The renaming is part of a larger constitutional evolution. Discover Canada records the next major step in 1982: "The Constitution of Canada was amended in 1982 to entrench the Canadian Charter of Rights and Freedoms." So although the British North America Act / Constitution Act, 1867 remains the foundation, the modern Canadian Constitution is the broader document now including the Charter, all part of the same constitutional fabric.
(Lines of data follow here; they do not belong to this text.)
-- ==== Sys2Proof/Machine/Taper.lean ====
section
/-! DEFINITION. The issue of one Taper word: reading its operands, what each operation does with them, the stalls and
traps that keep it from issuing, and the order in which its writes land (R176 to R204, R210 to R219, R230 to R260). -/
namespace Sys2Proof.Machine

/-! ### What an operation does -/

/-- What an operation does besides writing a vector, a register or a flag. -/
inductive Act where
  | none
  | emit (port : Nat) (bytes : List Byte)
  | flush (port : Nat)
  | ask (slots : List (List Byte))
  | load (l : FarLoad)
  | store (key : Nat) (bytes : List Byte)
  | fold (code w : Nat) (cells : List (Nat × Nat))
  | push (rec : Nat)
  | seal
  | pop (advance : Bool)
  | jump (target : Nat)
  | call (target link : Nat)
  | yield
  | ends
  | fails
  | hold
  | rep (kind n : Nat)
deriving DecidableEq, Repr

/-- The effect of one operation: a vector for `DST`, flags raised and cleared, an address register, an act. -/
structure Eff where
  out : Option Nat := none
  ff : Nat := 0
  clr : Nat := 0
  areg : Option (Nat × Nat) := none
  act : Act := .none
deriving DecidableEq, Repr

/-- Why a word does not issue: it traps, or it waits. -/
inductive Stop where
  | trap (t : Trap)
  | stall
deriving DecidableEq, Repr

/-- The vector operations, by opcode: the result and the flags raised. `d` is the old `DST` (R229 to R237). -/
def vecOp (op w a b d : Nat) : Option (Nat × Nat) :=
  match op with
  | 0x001 => some (b, 0)
  | 0x010 => some (opAdd w a b, 0)
  | 0x011 => some (opSub w a b, 0)
  | 0x012 => some (opMul w a b, 0)
  | 0x013 => some (opMulh w a b, 0)
  | 0x014 => some (opMulhu w a b, 0)
  | 0x015 => some (opDiv w a b, 0)
  | 0x016 => some (opDivu w a b, 0)
  | 0x017 => some (opRem w a b, 0)
  | 0x018 => some (opRemu w a b, 0)
  | 0x019 => some (opMin w a b, 0)
  | 0x01A => some (opMax w a b, 0)
  | 0x01B => some (opMinu w a b, 0)
  | 0x01C => some (opMaxu w a b, 0)
  | 0x01D => some (opNeg w b, 0)
  | 0x01E => some (opAbs w b, 0)
  | 0x020 => some (opAnd a b, 0)
  | 0x021 => some (opOr a b, 0)
  | 0x022 => some (opXor a b, 0)
  | 0x023 => some (opAndn a b, 0)
  | 0x024 => some (opNot b, 0)
  | 0x025 => some (opShl w a b, 0)
  | 0x026 => some (opShr w a b, 0)
  | 0x027 => some (opSar w a b, 0)
  | 0x028 => some (opAddo w a b, 0)
  | 0x029 => some (opSubo w a b, 0)
  | 0x02A => some (opMulo w a b, 0)
  | 0x02B => some (opAddou w a b, 0)
  | 0x02C => some (opSubou w a b, 0)
  | 0x02D => some (opSwiden w b, 0)
  | 0x02E => some (opUwiden w b, 0)
  | 0x02F => some (opNarrow w b, 0)
  | 0x040 => some (opAddq a b, 0)
  | 0x041 => some (opSubq a b, 0)
  | 0x042 => some (opAddqo a b, 0)
  | 0x043 => some (opSubqo a b, 0)
  | 0x044 => some (opDscl a b, 0)
  | 0x045 => some (opDsclo a b, 0)
  | 0x046 => some (opDdivr a b, 0)
  | 0x050 => some (opCmpeq w a b, 0)
  | 0x051 => some (opCmpne w a b, 0)
  | 0x052 => some (opCmplt w a b, 0)
  | 0x053 => some (opCmple w a b, 0)
  | 0x054 => some (opCmpgt w a b, 0)
  | 0x055 => some (opCmpge w a b, 0)
  | 0x056 => some (opCmpltu w a b, 0)
  | 0x057 => some (opCmpleu w a b, 0)
  | 0x058 => some (opCmpgtu w a b, 0)
  | 0x059 => some (opCmpgeu w a b, 0)
  | 0x060 => some (opFadd w a b)
  | 0x061 => some (opFsub w a b)
  | 0x062 => some (opFmul w a b)
  | 0x063 => some (opFdiv w a b)
  | 0x064 => some (opFsqrt w b)
  | 0x065 => some (opFmin w a b, 0)
  | 0x066 => some (opFmax w a b, 0)
  | 0x067 => some (opFneg w b, 0)
  | 0x068 => some (opFabs w b, 0)
  | 0x069 => some (opFceq w a b, 0)
  | 0x06A => some (opFclt w a b, 0)
  | 0x06B => some (opFcle w a b, 0)
  | 0x06C => some (opFcanon w b, 0)
  | 0x06D => some (opFcvtf w b)
  | 0x06E => some (opFcvti w b)
  | 0x06F => some (opFwiden b, 0)
  | 0x070 => some (opFnarrow b)
  | 0x080 => some (opBlend w d a b, 0)
  | 0x081 => some (opCompress w a b, 0)
  | 0x082 => some (opExpand w a b, 0)
  | 0x083 => some (opMcount w b, 0)
  | 0x084 => some (opMexp w a b, 0)
  | 0x085 => some (opMpack w b, 0)
  | 0x086 => some (opMtail w b, 0)
  | 0x090 => some (opHash a b, 0)
  | 0x091 => some (opHashf d a b, 0)
  | 0x092 => some (opCrcb a b, 0)
  | 0x093 => some (opPfxcmp a b, 0)
  | 0x094 => some (opBclass a b, 0)
  | _ => none

/-- R230: the operation divides and some lane of its divisor is 0. -/
def divByZero (op w b : Nat) : Bool := decide (0x015 ≤ op ∧ op ≤ 0x018) && (lanesOf w b).contains 0

/-- R239: an access of `n` bytes at offset `o` lies inside a window, for a write or a read. -/
def farInside (win : Nat × Nat × Nat) (write : Bool) (n o : Nat) : Bool :=
  (win.1 == 1 || (!write && win.1 == 2)) && decide (o % n = 0) && decide (o + n ≤ win.2.2)

/-- R238: where offset `o` of a window of a task on lantern `n` lies in the device's memories. -/
def farKey (n : Nat) (win : Nat × Nat × Nat) (o : Nat) : Nat :=
  if win.1 = 1 then lstoreKey n (win.2.1 + o) else win.2.1 + o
The Act's substance is unchanged by the renaming. The 1867 statute defined federal and provincial responsibilities, created the Parliament with three parts (Sovereign + Senate + House of Commons), and established the country called the Dominion of Canada. All of that remains in force today, simply under the modern name.

🌎 Why this matters today

The question is testing whether new citizens have noticed Discover Canada's careful renaming of the founding statute. The guide commits to one current name: the Constitution Act, 1867. The right test answer is the same.
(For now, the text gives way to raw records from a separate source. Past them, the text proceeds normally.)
-- ==== Sys2Proof/Machine/Crank.lean ====
section
/-! DEFINITION. The Crankset: roles and claims, strokes and outboxes, the recognition of a failure, taking over, rejoining,
and changing the firmware (R705 to R730; 16_crankset.md). -/
namespace Sys2Proof.Machine

/-! ### Seats -/

/-- A role, by the codes of `CRK_STAT`. -/
def Role.code : Role → Nat
  | .booting => 0 | .captain => 1 | .stoker => 2 | .failed => 3

/-- The role of a seat, 0 crank A. -/
def State.role (s : State) (seat : Nat) : Role := if seat = 1 then s.crank.roleB else s.crank.roleA

/-- A role set. -/
def State.setRole (s : State) (seat : Nat) (r : Role) : State :=
  { s with crank := if seat = 1 then { s.crank with roleB := r } else { s.crank with roleA := r } }

/-- A claim set (R707, R710). -/
def State.setClaim (s : State) (seat v : Nat) : State :=
  s.setFld R.CRK_CLAIM (if seat = 1 then F.CRK_CLAIM_CLAIM_B else F.CRK_CLAIM_CLAIM_A) v

/-- The other seat. -/
def other (seat : Nat) : Nat := if seat = 1 then 0 else 1

/-- R713: the stoker takes part in releasing strokes. -/
def State.attached (s : State) (cap : Nat) : Bool := s.role (other cap) == .stoker && !s.crank.detached

/-- R713: strokes whose copies no stoker will acknowledge may be released. -/
def State.freeStrokes (s : State) : State := { s with crank := { s.crank with acked := s.crank.copied } }

/-- R708, R716, R720: a seat becomes FAILED; it is rebooted once (R722). -/
def State.seatFails (s : State) (seat : Nat) : State :=
  let s := s.setRole seat .failed
  let k := s.crank
  let s := { s with crank := { k with synced := false, detached := false, rejoin := k.rejoin.filter (· != seat) ++ [seat],
                                      watchA := {}, watchB := {} } }
  (s.raise R.CRK_ERR F.CRK_ERR_SEAT_FAIL).freeStrokes

/-- R723, R772: the captain has failed with no synchronised, attached stoker: the stages hold for good. -/
def State.noStoker (s : State) : State :=
  let s := { s with crank := { s.crank with halted := true, taking := none } }
  let s := (s.raise R.CRK_ERR F.CRK_ERR_NO_STOKER).setFld R.RAS_STAT F.RAS_STAT_HALTED 1
  (s.alert F.TOP_ALERT_CRANK).alert F.TOP_ALERT_RAS

/-- R710, R723: a stoker decides to take over, or cannot. -/
def State.decideTakeover (s : State) (seat : Nat) : State :=
  if s.role seat == .stoker && s.crank.synced && !s.crank.detached && decide (s.claimOf (other seat) < 0xFFFFFFFF) then
    { s with crank := { s.crank with taking := some seat } }
  else s.noStoker

/-! ### Strokes (R711 to R713) -/

/-- R718: in arbiter mode each healthy seat toggles its health output. -/
def State.toggleHealth (s : State) : State :=
  let live (seat : Nat) : Bool := s.role seat == .captain || s.role seat == .stoker
  if s.bit R.CRK_CFG F.CRK_CFG_DETECT then
    { s with pins := { s.pins with hbA := if live 0 then !s.pins.hbA else s.pins.hbA,
                                   hbB := if live 1 then !s.pins.hbB else s.pins.hbB } }
  else s

/-- R711 to R713: the captain ends a stroke; with no stoker attached it may be released at once. -/
def strokeEnd (cap : Nat) (s : State) : State :=
  let k := s.crank
  let n := k.stroke + 1
  let s := { s with crank := { k with stroke := n, copied := n, acked := if s.attached cap then k.acked else n } }
  s.toggleHealth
The wrong answer choices each pick a different historical statute. The Quebec Act is from 1774, before Confederation. The other distractor titles point to different constitutional documents that Discover Canada does not link with the British North America Act in this passage. Only Constitution Act, 1867 matches.

📜 From Discover Canada

"The responsibilities of the federal and provincial governments were defined in 1867 in the British North America Act, now known as the Constitution Act, 1867."

⚠️ Common misconceptions

1

The Quebec Act answer choice is wrong. Discover Canada places the Quebec Act in 1774 — almost a century before Confederation. It dealt with Catholic religious freedom and French civil law, not the federal/provincial structure of Canada.

2

The Statute of Westminster answer choice is wrong. Discover Canada never describes the British North America Act as renaming the Statute of Westminster.

3

The fourth answer choice is wrong. Discover Canada identifies the British North America Act's modern name as the Constitution Act, 1867 — not by any other Canada-related title.

4

Don't drop the year. Discover Canada's exact phrase is "the Constitution Act, 1867," with the year attached — distinguishing it from later amendments to the Canadian Constitution, including the 1982 entrenchment of the Charter.

Key points to remember

Modern name / answer:
The Constitution Act, 1867
Original name:
The British North America Act
Year passed:
1867
Source statement:
"The British North America Act, now known as the Constitution Act, 1867."
What the Act did:
Defined federal and provincial responsibilities; established Parliament; created the Dominion of Canada
Later constitutional amendment:
1982 — entrenchment of the Canadian Charter of Rights and Freedoms

💡 Memory tip

Two names, one law: British North America Act = Constitution Act, 1867. Discover Canada's exact phrase: "now known as the Constitution Act, 1867."